The program will be conducted in two 18-month phases. The first will entail competitors completing their preliminary designs with some limited testing, while the second would finalize designs and culminate in full-scale flight tests of an RDE system.
While the release offers scant details on the overarching goals of Gambit, some of the language within the announcement point toward specific challenges America’s defense apparatus currently finds itself facing. The reference to Gambit’s use in an “anti-access/area denial (A2AD) environment” could pertain to anywhere American forces are squaring off against a near-peer adversary. But there’s one such environment that has been the focus of multiple Defense efforts in recent years: the 1,000-mile-plus area denial bubble extending from Chinese shores thanks to a growing array of anti-ship weapon systems.
America’s carrier-based fighters, the F-35C and F/A-18 Super Hornet, each have a combat radius of less than 650 miles, which would mean having to sail carriers into harm’s way to launch combat sorties without longer-range munitions.
The United States obviously has the capability of fielding air-launched missiles with significant range, but it isn’t as simple as mounting a massive rocket under the Super Hornet’s wing, as Trimble points out. The size of these weapons matters a great deal, which is why RDE engines, with their improved efficiency and smaller mass, could be a game changer.
“That is probably most useful for the US Navy, which needs to find a way to equip fighters with long-range, high-speed (Mach 4-6) cruise missiles that are small enough to squeeze onto an aircraft carrier’s weapons elevators and land back on the carrier under a fighter’s wing without slamming into the deck.”
But Gambit isn’t the first new weapon program to leverage rotation detonation engine technology. According to the Air Force Research Lab, RDE technology could make high-speed weapons much more affordable, which is of particular import following a recent Defense Department analysis that indicated the hypersonic (Mach 5+) weapons in development for the Air Force may cost as much as $106 million each.
According to a list of efforts supported by the Pentagon’s High-Performance Computing Modernization program in 2022, the Air Force Research Lab has begun development on at least three RDE weapons or demonstrators.
One aims to field a liquid-fueled rotating detonation scramjet that will power an air-to-surface missile that can be carried internally by 5th generation fighters. Another will leverage solid fuel for an air-to-air missile, and a third effort aims to develop a vehicle for freejet testing on the ground.
RDE technology could eventually also lead to smaller weapons that offer the same range and speed as today’s missiles, allowing stealth aircraft like the F-35 to carry more munitions inside their internal weapons bays.
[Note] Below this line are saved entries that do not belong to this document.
theorem beNat_append (a b : List Byte) : beNat (a ++ b) = beNat a * 256 ^ b.length + beNat b := by
  induction b using List.reverseRecOn with
  | nil => simp [beNat]
  | append_singleton b x ih =>
    rw [← List.append_assoc]
    have h1 : ∀ (l : List Byte) (y : Byte), beNat (l ++ [y]) = beNat l * 256 + y.toNat := by
      intro l y; simp [beNat]
    rw [h1, h1, ih, List.length_append, List.length_singleton, pow_succ]
    ring

theorem beNat_cons (x : Byte) (b : List Byte) : beNat (x :: b) = x.toNat * 256 ^ b.length + beNat b := by
  have := beNat_append [x] b
  simpa [beNat] using this

theorem beNat_lt (b : List Byte) : beNat b < 256 ^ b.length := by
  induction b with
  | nil => simp [beNat]
  | cons x b ih =>
    rw [beNat_cons, List.length_cons, pow_succ]
    have := x.isLt
    nlinarith

theorem beNat_beBytes {w n : Nat} (h : n < 256 ^ w) : beNat (beBytes w n) = n := by
  have key : ∀ w n, beNat (beBytes w n) = n % 256 ^ w := by
    intro w
    induction w with
    | zero => intro n; simp [beBytes, beNat, Nat.mod_one]
    | succ w ih =>
      intro n
      have hx : (BitVec.ofNat 8 (n / 256 ^ w)).toNat = n / 256 ^ w % 256 := by simp
      rw [beBytes, beNat_cons, beBytes_length, ih, hx, pow_succ, Nat.mod_mul]
      ring
  rw [key, Nat.mod_eq_of_lt h]

theorem beBytes_beNat (b : List Byte) : beBytes b.length (beNat b) = b := by
  induction b with
  | nil => rfl
  | cons x b ih =>
    have hlt := beNat_lt b
    have hpos : 0 < 256 ^ b.length := Nat.pow_pos (by omega)
    have hdiv : beNat (x :: b) / 256 ^ b.length = x.toNat := by
      rw [beNat_cons, Nat.mul_comm, Nat.mul_add_div hpos, Nat.div_eq_of_lt hlt, Nat.add_zero]
    have hrest : ∀ w n m, n % 256 ^ w = m % 256 ^ w → beBytes w n = beBytes w m := by
      intro w
      induction w with
      | zero => intros; rfl
      | succ w ih =>
        intro n m h
        have hd : n / 256 ^ w % 256 = m / 256 ^ w % 256 := by
          rw [pow_succ] at h
          have := congrArg (· / 256 ^ w) h
          simpa [Nat.mod_mul_right_div_self] using this
        have hm : n % 256 ^ w = m % 256 ^ w := by
          have := congrArg (· % 256 ^ w) h
          simpa [pow_succ, Nat.mod_mul_right_mod] using this
        rw [beBytes, beBytes, ih n m hm]
        congr 1
        apply BitVec.eq_of_toNat_eq
        simpa using hd
    rw [List.length_cons, beBytes, hdiv, BitVec.ofNat_toNat, BitVec.setWidth_eq]
    congr 1
    rw [hrest _ _ (beNat b) (by rw [beNat_cons, Nat.mul_comm, Nat.mul_add_mod]), ih]

theorem readNat_reads (w : Nat) : Reads (readNat w) (· < 256 ^ w) (beBytes w) := by
  intro b a r
  constructor
  · intro h
    simp only [readNat, readBytes, Option.map_eq_some_iff, Prod.exists, Prod.mk.injEq, Option.ite_none_right_eq_some,
      Option.some.injEq] at h
    obtain ⟨x, rest, ⟨hl, rfl, rfl⟩, rfl, rfl⟩ := h
    have hx : (b.take w).length = w := by simp [hl]
    refine ⟨by simpa [hx] using beNat_lt (b.take w), ?_⟩
    have := beBytes_beNat (b.take w)
    rw [hx] at this
    rw [this, List.take_append_drop]
  · rintro ⟨ha, rfl⟩
    have hw := beBytes_length w a
    simp only [readNat, readBytes, List.length_append, hw, Nat.le_add_right, if_true, Option.map_some]
    rw [List.take_left' hw, List.drop_left' hw, beNat_beBytes ha]

theorem readByte_reads : Reads readByte (· < 256) b1 := readNat_reads 1

theorem readFlag_reads : Reads readFlag (fun _ => True) bFlag := by
  intro b a r
  cases b with
  | nil => cases a <;> simp [readFlag, bFlag]
  | cons x b =>
    simp only [readFlag]
    split_ifs with h0 h1
    · subst h0; cases a <;> simp [bFlag]
    · subst h1; cases a <;> simp [bFlag]
    · cases a
      · simpa [bFlag] using fun h => absurd h h0
      · simpa [bFlag] using fun h => absurd h h1

theorem readString_reads : Reads readString (fun x => x.length < 256) bString := by
  intro b a r
  simp only [readString]
  constructor
  · intro h
    cases hn : readNat 1 b with
    | none => simp [hn] at h
    | some x =>
      obtain ⟨n, rest⟩ := x
      obtain ⟨hlt, rfl⟩ := (readNat_reads 1 b n rest).1 hn
      simp only [hn, readBytes, Option.ite_none_right_eq_some, Option.some.injEq, Prod.mk.injEq] at h
      obtain ⟨hl, rfl, rfl⟩ := h
      have hx : (rest.take n).length = n := by simp [hl]
      refine ⟨by simpa [hx] using hlt, ?_⟩
      rw [bString, hx, b1, List.append_assoc, List.take_append_drop]
  · rintro ⟨ha, rfl⟩
    have hn := (readNat_reads 1 (bString a ++ r) a.length (a ++ r)).2 ⟨by simpa using ha, by simp [bString, b1]⟩
    simp [hn, readBytes]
Likewise, missiles of the same size as today’s could fly further faster, which has far-reaching benefits in both air-to-air and air-to-surface operations.
Rotation Detonation Engines could power fighters and even the Navy’s warships
Among the weapon-oriented programs being developed by the Air Force Research Laboratory is another rotation detonation engine enterprise that could offer America’s fighters a big boost in range and speed: an RDE that could be used in place of a fighter’s afterburner.
An afterburner effectively combines the remaining oxygen leaving the jet engine with more fuel by spraying fuel directly into the outflow of exhaust. Needless to say, this method of increasing thrust takes a heavy toll on the aircraft’s fuel stores, forcing pilots to choose between speed and range or loiter time.
A rotation detonation engine afterburner could provide an increase in thrust while leveraging the design’s inherent efficiency, providing the same gains for less fuel expended.
In the longer term, air-breathing RDEs could even find their way into the fuselage of an aircraft as the primary means of propulsion. But not all of the potential applications for RDE’s are in the sky. One of the most promising may actually be out at sea.
While the Navy’s aircraft carriers and submarines are famously nuclear-powered, the rest of the fleet still runs on good old-fashioned F-76 marine diesel fuel — an estimated 86 million barrels of it in 2016 alone. So it may come as little surprise to you that the Navy has been very interested in this approach to high-efficiency propulsion. In fact, the Navy filed its own patent for a “rotary detonation engine” as far back as 1982.
According to the Navy in 2012, rotation detonation engines could increase a warship’s thrust by 10% and reduce fuel consumption by 25%, giving them more speed and range for the fuel expended. In 2012, that kind of improvement was projected to result in savings of $300 to $400 million per year, which equates to $387 million to $516 million in today’s dollars.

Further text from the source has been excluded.